> [Collected data entries]
★ ★ ★ ★ ★ ★ ★
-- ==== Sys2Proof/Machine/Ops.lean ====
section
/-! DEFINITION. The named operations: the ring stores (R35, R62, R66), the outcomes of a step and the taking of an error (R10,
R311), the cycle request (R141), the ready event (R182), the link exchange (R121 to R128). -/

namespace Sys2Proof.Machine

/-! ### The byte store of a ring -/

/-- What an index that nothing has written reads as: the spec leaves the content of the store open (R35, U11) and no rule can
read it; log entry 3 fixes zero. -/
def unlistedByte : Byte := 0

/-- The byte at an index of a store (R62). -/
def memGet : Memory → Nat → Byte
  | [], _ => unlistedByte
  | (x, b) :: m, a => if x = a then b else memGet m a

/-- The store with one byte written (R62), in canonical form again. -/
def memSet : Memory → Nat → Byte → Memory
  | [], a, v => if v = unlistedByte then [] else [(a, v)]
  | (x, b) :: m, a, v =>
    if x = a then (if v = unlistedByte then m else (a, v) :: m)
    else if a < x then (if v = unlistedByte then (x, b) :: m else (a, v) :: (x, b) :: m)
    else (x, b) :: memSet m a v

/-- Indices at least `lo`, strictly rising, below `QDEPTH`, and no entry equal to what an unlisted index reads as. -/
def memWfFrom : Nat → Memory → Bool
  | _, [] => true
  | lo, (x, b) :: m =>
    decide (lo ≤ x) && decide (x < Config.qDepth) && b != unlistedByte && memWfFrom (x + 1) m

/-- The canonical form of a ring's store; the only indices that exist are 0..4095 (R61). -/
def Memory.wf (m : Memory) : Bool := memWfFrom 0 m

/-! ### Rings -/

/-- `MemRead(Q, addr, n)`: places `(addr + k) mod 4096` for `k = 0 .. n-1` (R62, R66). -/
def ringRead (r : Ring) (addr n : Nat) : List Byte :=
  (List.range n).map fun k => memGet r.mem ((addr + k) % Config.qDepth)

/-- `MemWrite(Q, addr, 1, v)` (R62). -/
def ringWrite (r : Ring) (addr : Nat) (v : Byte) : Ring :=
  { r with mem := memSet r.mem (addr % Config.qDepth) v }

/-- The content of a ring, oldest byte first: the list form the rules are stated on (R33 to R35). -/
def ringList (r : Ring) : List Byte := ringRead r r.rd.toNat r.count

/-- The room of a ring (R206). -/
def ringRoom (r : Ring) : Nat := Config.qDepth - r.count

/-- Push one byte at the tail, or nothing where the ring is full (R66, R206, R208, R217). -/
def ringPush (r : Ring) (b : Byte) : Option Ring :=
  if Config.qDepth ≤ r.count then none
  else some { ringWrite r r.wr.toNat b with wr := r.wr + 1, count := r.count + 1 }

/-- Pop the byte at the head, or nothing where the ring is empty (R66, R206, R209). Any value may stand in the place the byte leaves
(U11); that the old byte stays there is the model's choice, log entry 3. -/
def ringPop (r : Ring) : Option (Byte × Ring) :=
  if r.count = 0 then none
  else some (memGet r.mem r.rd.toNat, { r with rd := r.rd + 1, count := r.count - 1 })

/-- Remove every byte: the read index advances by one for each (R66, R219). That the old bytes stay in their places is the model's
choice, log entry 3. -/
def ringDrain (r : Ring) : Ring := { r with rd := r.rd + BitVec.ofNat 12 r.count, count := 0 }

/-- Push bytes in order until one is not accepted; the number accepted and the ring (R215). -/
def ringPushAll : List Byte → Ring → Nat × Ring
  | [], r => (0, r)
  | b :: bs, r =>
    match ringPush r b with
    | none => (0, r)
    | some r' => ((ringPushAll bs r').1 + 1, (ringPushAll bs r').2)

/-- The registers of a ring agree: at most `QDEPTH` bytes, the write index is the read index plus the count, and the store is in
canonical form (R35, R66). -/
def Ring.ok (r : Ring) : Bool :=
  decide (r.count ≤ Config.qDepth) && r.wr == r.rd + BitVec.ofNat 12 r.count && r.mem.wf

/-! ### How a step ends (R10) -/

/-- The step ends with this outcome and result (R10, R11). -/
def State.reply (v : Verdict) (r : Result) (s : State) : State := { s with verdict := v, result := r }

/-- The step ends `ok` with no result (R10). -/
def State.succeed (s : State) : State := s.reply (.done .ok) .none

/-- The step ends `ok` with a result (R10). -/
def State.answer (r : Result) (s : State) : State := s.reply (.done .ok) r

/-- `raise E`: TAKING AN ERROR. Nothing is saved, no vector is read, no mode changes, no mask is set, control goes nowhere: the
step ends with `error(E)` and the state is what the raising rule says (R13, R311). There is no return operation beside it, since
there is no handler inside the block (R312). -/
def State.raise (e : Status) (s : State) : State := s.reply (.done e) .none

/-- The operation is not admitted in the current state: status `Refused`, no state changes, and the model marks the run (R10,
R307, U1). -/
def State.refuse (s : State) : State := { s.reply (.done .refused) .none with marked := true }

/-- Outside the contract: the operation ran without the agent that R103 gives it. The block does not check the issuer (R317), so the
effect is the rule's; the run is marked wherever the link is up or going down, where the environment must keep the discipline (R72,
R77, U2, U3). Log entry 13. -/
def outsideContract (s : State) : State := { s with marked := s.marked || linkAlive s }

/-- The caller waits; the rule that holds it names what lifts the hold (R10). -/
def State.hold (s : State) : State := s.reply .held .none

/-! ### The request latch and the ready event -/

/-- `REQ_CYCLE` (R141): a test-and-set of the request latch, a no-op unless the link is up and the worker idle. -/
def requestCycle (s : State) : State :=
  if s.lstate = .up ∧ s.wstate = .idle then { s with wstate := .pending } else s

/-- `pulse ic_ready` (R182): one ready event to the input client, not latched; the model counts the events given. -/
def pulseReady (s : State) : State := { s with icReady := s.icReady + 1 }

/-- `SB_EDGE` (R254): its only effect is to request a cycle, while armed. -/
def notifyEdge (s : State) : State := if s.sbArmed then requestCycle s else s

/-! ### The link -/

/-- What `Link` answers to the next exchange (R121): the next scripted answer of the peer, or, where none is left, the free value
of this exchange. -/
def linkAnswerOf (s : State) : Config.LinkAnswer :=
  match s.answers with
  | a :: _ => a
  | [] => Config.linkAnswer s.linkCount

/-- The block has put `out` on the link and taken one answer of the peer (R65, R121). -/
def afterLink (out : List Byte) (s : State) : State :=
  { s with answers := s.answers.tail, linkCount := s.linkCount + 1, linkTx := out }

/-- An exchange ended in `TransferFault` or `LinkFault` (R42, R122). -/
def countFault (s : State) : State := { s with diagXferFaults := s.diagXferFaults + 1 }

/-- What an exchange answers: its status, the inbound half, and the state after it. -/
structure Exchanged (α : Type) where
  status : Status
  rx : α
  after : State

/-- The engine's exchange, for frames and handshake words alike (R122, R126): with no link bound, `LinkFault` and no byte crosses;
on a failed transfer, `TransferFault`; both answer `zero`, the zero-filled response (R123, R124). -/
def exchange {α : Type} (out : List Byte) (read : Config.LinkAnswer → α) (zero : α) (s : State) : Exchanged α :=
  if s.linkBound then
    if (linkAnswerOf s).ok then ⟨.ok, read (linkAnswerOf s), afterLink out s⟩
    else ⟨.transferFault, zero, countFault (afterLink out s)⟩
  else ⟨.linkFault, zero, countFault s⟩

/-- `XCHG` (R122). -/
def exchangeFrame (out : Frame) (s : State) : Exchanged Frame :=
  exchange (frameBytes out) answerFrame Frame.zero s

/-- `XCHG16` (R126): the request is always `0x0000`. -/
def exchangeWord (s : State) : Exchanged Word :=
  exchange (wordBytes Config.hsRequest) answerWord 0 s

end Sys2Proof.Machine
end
★ ★ ★ ★ ★ ★ ★
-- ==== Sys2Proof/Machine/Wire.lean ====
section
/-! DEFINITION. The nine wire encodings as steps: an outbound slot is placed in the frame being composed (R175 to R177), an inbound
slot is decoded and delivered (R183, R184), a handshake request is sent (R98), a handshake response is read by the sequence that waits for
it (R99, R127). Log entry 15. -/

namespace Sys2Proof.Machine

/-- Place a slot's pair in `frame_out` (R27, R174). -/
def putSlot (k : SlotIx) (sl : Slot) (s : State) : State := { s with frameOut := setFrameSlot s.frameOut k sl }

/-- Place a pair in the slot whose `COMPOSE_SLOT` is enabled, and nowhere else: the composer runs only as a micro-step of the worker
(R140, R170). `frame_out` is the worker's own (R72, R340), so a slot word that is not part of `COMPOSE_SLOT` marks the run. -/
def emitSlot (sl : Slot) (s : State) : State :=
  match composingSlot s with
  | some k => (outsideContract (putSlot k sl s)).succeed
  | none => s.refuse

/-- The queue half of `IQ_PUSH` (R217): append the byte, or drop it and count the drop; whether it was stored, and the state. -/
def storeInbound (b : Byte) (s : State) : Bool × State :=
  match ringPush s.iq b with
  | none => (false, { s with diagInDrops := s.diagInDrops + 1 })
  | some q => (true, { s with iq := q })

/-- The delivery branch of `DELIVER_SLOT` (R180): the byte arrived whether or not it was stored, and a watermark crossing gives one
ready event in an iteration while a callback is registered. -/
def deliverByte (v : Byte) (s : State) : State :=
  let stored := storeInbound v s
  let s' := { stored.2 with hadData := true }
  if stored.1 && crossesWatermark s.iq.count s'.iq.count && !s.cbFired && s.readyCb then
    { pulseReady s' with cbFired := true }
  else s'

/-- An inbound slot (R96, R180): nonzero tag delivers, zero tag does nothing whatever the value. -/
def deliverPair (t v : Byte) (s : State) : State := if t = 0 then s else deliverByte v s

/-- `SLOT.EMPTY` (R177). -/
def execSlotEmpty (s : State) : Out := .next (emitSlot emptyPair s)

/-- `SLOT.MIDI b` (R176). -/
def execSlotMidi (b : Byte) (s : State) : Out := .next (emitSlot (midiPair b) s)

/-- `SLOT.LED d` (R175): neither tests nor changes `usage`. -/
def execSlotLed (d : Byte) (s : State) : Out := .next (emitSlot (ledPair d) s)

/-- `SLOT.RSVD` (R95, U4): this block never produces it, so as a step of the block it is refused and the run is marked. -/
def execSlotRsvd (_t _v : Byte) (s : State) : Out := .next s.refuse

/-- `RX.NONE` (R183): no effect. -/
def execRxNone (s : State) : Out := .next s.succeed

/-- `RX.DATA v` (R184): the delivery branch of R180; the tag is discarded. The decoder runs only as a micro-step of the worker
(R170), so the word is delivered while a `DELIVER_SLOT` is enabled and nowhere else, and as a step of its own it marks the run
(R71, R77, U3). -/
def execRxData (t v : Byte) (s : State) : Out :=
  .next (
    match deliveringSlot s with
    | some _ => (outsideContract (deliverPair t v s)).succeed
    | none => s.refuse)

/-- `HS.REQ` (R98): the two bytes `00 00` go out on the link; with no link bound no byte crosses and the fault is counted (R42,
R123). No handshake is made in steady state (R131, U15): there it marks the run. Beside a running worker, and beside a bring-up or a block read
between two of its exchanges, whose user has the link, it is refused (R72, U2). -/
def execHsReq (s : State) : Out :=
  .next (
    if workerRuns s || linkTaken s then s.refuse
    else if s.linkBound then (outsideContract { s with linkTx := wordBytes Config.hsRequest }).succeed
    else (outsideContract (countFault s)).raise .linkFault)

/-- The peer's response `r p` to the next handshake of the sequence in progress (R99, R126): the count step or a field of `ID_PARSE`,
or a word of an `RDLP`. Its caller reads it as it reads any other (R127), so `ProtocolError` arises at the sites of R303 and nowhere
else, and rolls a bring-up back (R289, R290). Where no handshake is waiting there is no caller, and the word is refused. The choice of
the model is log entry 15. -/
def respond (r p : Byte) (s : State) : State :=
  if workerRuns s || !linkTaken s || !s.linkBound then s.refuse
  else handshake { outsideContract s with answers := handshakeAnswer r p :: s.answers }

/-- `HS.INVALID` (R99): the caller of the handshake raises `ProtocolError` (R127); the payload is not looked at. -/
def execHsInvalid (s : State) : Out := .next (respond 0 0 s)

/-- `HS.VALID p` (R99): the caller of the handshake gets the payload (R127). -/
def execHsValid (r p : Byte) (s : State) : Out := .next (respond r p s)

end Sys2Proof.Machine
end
★ ★ ★ ★ ★ ★ ★
> [Task details]
Print exactly the lines above from the one with "-- ==== Sys2Proof/Machine/Ops.lean" to the one with "else (x, b) :: memSet m a v", including both.

> [Response to the task]
-- ==== Sys2Proof/Machine/Ops.lean ====
section
/-! DEFINITION. The named operations: the ring stores (R35, R62, R66), the outcomes of a step and the taking of an error (R10,
R311), the cycle request (R141), the ready event (R182), the link exchange (R121 to R128). -/

namespace Sys2Proof.Machine

/-! ### The byte store of a ring -/

/-- What an index that nothing has written reads as: the spec leaves the content of the store open (R35, U11) and no rule can
read it; log entry 3 fixes zero. -/
def unlistedByte : Byte := 0

/-- The byte at an index of a store (R62). -/
def memGet : Memory → Nat → Byte
  | [], _ => unlistedByte
  | (x, b) :: m, a => if x = a then b else memGet m a

/-- The store with one byte written (R62), in canonical form again. -/
def memSet : Memory → Nat → Byte → Memory
  | [], a, v => if v = unlistedByte then [] else [(a, v)]
  | (x, b) :: m, a, v =>
    if x = a then (if v = unlistedByte then m else (a, v) :: m)
    else if a < x then (if v = unlistedByte then (x, b) :: m else (a, v) :: (x, b) :: m)
    else (x, b) :: memSet m a v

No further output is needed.